Thursday, July 14, 2011

What is the middle class?

A letter to the editor in today's Columbus Dispatch says the following:


I have one question for Linda Lee Kennedy (letter, July 7) and all other opponents of Ohio Senate Bill 5: What makes them think they represent the middle class? Union workers comprise something like 12 percent of the work force. That means the other 88 percent of us represent the vast majority of middle-class workers in the U.S. 

Unions, pensions and collective bargaining are relics of the past. In today's marketplace, good workers are any company's greatest asset and are compensated as such. Different people perform at different levels; why on earth should a lesser performer be paid as well as a better performer through something such as collective bargaining? It just doesn't make sense in a market economy..... 

The writer of the letter just doesn't understand what constitutes the "middle class" in our country.

According to dictionary.reference.com, the middle class is defined as:

middle class

–noun
1. a class of people intermediate between the classes of higher and lower social rank or standing; the social, economic, cultural class, having approximately average status, income, education, tastes, and the like.
 
2. the class traditionally intermediate between the aristocratic class and the laboring class....
 
In an article at marketplace.nationalpublicradio, several economists were asked to define middle class. Below are the names of the economic experts and their quotes from NPR
 
Gary Burtless of the Brookings Institute:
 
....He uses the term "middle income" rather than "middle class" and he bases his definition on the median household income -- which last year was $48,200.

Burtless says the middle can range from half of that to twice that number, so $24,000 to $96,000....

Frank Levy MIT economist stated:

I would say a reasonable range is about $30,000 to $90,000. Most of what we mean by middle class, I think, is how easy it is for you to afford the basic building blocks of a good life in America and that means can you afford a single-family house and can you afford a car and can you afford to heat the house and so on and so forth...

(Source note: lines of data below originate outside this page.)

/-- PUT_PACKET (R288). -/
def execPutPacket (p : PortId) (pkt : Packet) (s : State) : Host.Outcome State Fault Refusal :=
  .next (receiveType s p pkt 0 ptPut)
/-- GET_PACKET (R287). -/
def execGetPacket (p : PortId) (pkt : Packet) (badReads : Nat) (s : State) : Host.Outcome State Fault Refusal :=
  .next (receiveType s p pkt badReads ptGet)
/-- EXADD_PACKET (R110). -/
def execExaddPacket (p : PortId) (pkt : Packet) (s : State) : Host.Outcome State Fault Refusal :=
  .next (receiveType s p pkt 0 ptExadd)
/-- FLAGSET (R229). -/
def execFlagset (p : PortId) (pkt : Packet) (s : State) : Host.Outcome State Fault Refusal :=
  .next (receiveType s p pkt 0 ptFlagSet)
/-- TOKEN_PACKET (R338). -/
def execTokenPacket (p : PortId) (pkt : Packet) (s : State) : Host.Outcome State Fault Refusal :=
  .next (receiveType s p pkt 0 ptToken)
/-- ATOMIC_PACKET (R245). -/
def execAtomicPacket (p : PortId) (pkt : Packet) (s : State) : Host.Outcome State Fault Refusal :=
  .next (receiveType s p pkt 0 ptAtomic)
/-- CONFIRM_PACKET (R208). -/
def execConfirmPacket (p : PortId) (pkt : Packet) (s : State) : Host.Outcome State Fault Refusal :=
  .next (receiveType s p pkt 0 ptConfirm)
/-- CANCEL_PACKET (R207). -/
def execCancelPacket (p : PortId) (pkt : Packet) (s : State) : Host.Outcome State Fault Refusal :=
  .next (receiveType s p pkt 0 ptCancel)

/-- PACKET_RESEND (R289): the previous hop sends a refused packet again. -/
def execPacketResend (p : PortId) (pkt : Packet) (s : State) : Host.Outcome State Fault Refusal :=
  match inbound s p pkt with
  | none => .next s
  | some u => if isRequest pkt.ptype then .next (receiveRequest u p pkt 0) else .next s

/-! ### Responses (R290) -/

/-- An operation that is over, if its owner waits for no command of the table: a forwarder answers the original source
(R333), a collective records its delivery. -/
def settle (s : State) (op : Nat) : State :=
  match aget? s.fab.ops op with
  | none => s
  | some x =>
    if x.openPkts ≠ 0 then s
    else match x.owner with
      | .coll _ _ _ => collSent s op x
      | .fwd h req =>
        let s := (dropFabOp s op).incSat .COL_FWD_STAT_FWD 1 h.val
        answerRequest s h req (lowestFail x.fails) x.old
      | .dispatcher => dropFabOp s op
      | .stream _ => dropFabOp s op
      | _ => s

/-- A packet of this device answered: its operation is told, and its tracker entry freed (R290). -/
def answerTag (s : State) (tag : Nat) (e : FabEntry) (st old : Nat) : State :=
  settle (freeEntry (answerPacket (placeOld s e.op st old) e.op e.addr st) tag) e.op

/-- A response that matches no live entry, dropped and counted (R290, R307). -/
def dropResponse (s : State) (p : PortId) : State := s.incSat .FAB_DROP_BADTYPE 1 (portHalf p).val

/-- DONE (R290, R295): matched to its tracker entry by TAG and OSEQ, or dropped. -/
def receiveDone (s : State) (p : PortId) (pkt : Packet) : State :=
  if failedDev s pkt.srcDev then zombie s p
  else if wrongJob s pkt then jobMiss s p
  else match matchEntry s pkt.tag (doneOseq pkt) with
    | none => dropResponse s p
    | some e => answerTag s pkt.tag e (doneStatus pkt) (doneOld pkt)

/-- DONE (R290, R295), at its device. -/
def execDone (p : PortId) (pkt : Packet) (s : State) : Host.Outcome State Fault Refusal :=
  match inbound s p pkt with
  | none => .next s
  | some u => if pkt.ptype = ptDone then .next (receiveDone u p pkt) else .next s

/-- GETDATA (R290, R333): written at its return address, or passed on by a forwarder. -/
def receiveGetdata (s : State) (p : PortId) (pkt : Packet) : State :=
  if failedDev s pkt.srcDev then zombie s p
  else if wrongJob s pkt then jobMiss s p
  else match matchGet s pkt with
    | none => dropResponse s p
    | some e =>
      match aget? s.fab.ops e.op with
      | none => dropResponse s p
      | some x =>
        match x.owner with
        | .fwd h req =>
          sendResponse s h { pkt with
            srcDev := ownDev s, srcAgent := 0x3FD, hops := 0, via := 0, viaValid := false,
            dst := globalAddr req.srcDev (addrLocal pkt.dst), tag := req.tag, oseq := req.oseq, epoch := req.epoch }
        | _ =>
          if x.code ≠ foGet then dropResponse s p
          else match placeGetData s (ownerHalf x.owner) pkt with
            | (s, true) => s
            | (s, false) => notePacket s e.op e.addr stChecksum

/-- GETDATA (R290, R333), at its device. -/
def execGetdata (p : PortId) (pkt : Packet) (s : State) : Host.Outcome State Fault Refusal :=
  match inbound s p pkt with
  | none => .next s
  | some u => if pkt.ptype = ptGetData then .next (receiveGetdata u p pkt) else .next s

/-- The packet of a tracker entry is given up (R290). -/
def giveUpTag (s : State) (tag : Nat) : State :=
  match aget? s.fab.tracker tag with
  | none => s
  | some e => answerTag s tag e stFabTimeout 0

/-! ### Transit and bad types (R287, R294, R295) -/

/-- A TYPE of R287. -/
def knownType (t : Nat) : Bool :=
  isRequest t || t == ptGetData || t == ptDone || t == ptBeatMark || t == ptHeartbeat || t == ptMgmt

/-- PACKET_BADTYPE (R286, R287): a packet of reserved TYPE or CLASS is dropped at the first device that reads it, and
counted. -/
def execPacketBadtype (p : PortId) (pkt : Packet) (s : State) : Host.Outcome State Fault Refusal :=
  if s.pf .FAB_PORT_STAT_STATE p = psActive ∧ (!knownType pkt.ptype ∨ 1 < pkt.pclass) then
    .next (s.incSat .FAB_DROP_BADTYPE 1 (portHalf p).val)
  else .next s

/-- A BEATMARK in transit: this device's residence time, free (log 5), is added to its CORR (R350, R351). -/
def withResidence (s : State) (pkt : Packet) : Packet :=
  if pkt.ptype = ptBeatMark then
    let pl := pkt.payload
    { pkt with payload := pl.take 0x14 ++ natLE 4 ((leNat ((pl.drop 0x14).take 4) + s.freeVal) % 2 ^ 32) ++ pl.drop 0x18 }
  else pkt

/-- TRANSIT (R294, R295): a packet of another device is switched to its next port. One with no path is dropped: a request's
source receives UNREACHABLE, any other is counted. The source's choice of column first is free (log 12). -/
def execTransit (p : PortId) (pkt : Packet) (s : State) : Host.Outcome State Fault Refusal :=
  if s.pf .FAB_PORT_STAT_STATE p = psActive ∧ addrDev pkt.dst ≠ ownDev s ∧ knownType pkt.ptype ∧ pkt.pclass ≤ 1 ∧
      (!(s.port p).discover ∨ ptBeatMark ≤ pkt.ptype) then
    let h := portHalf p
    match nextPort s pkt (pkt.pclass == 1 && s.freeVal % 2 == 1) with
    | some (q, pkt) => .next (countEv (putOnPort s.used.used q (withResidence s.used pkt)) (.fab h) 0x182 (flitsOf pkt))
    | none =>
      if isRequest pkt.ptype then .next (sendDone s.used h pkt stUnreachable 0)
      else .next (s.used.incSat .FAB_DROP_BADTYPE 1 h.val)
  else .next s

end Sys2Proof.Machine
end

According to teacher-world.com, here is the list of average income for those involved in teaching in Ohio:

*Teacher Salary Information For 2008—2009

Average Beginning Teacher Salary:
$31,753  
Average Teacher Salary: $47,602  
Average Administrator Salary: $77,740  
Elementary School Principals: $82,414  
Middle School Principals: $87,866  
High School Principals: $92,965
 (their source is the *BLS: http://www.bls.gov/oco/ocos069.htm)
 
>>>>  Indeed.com has the following income statistics for Ohio firefighters: 
 
 
 
Ohio Labor Market Information reports that average income for police and sheriff's patrol officers in Ohio is---------------------  $53,310
 
The author of the letter to the editor doesn't understand that teachers, firefighters, and police officers are making incomes far below his own income. Does the author of the letter want the firefighters and police officers who risk their lives protecting his family to make far less?  Does he think that their jobs are worth less than his own?  Does he think that teachers that have educated his children, enabled them to go to college, are not worth their income even though they have bachelors and masters degrees?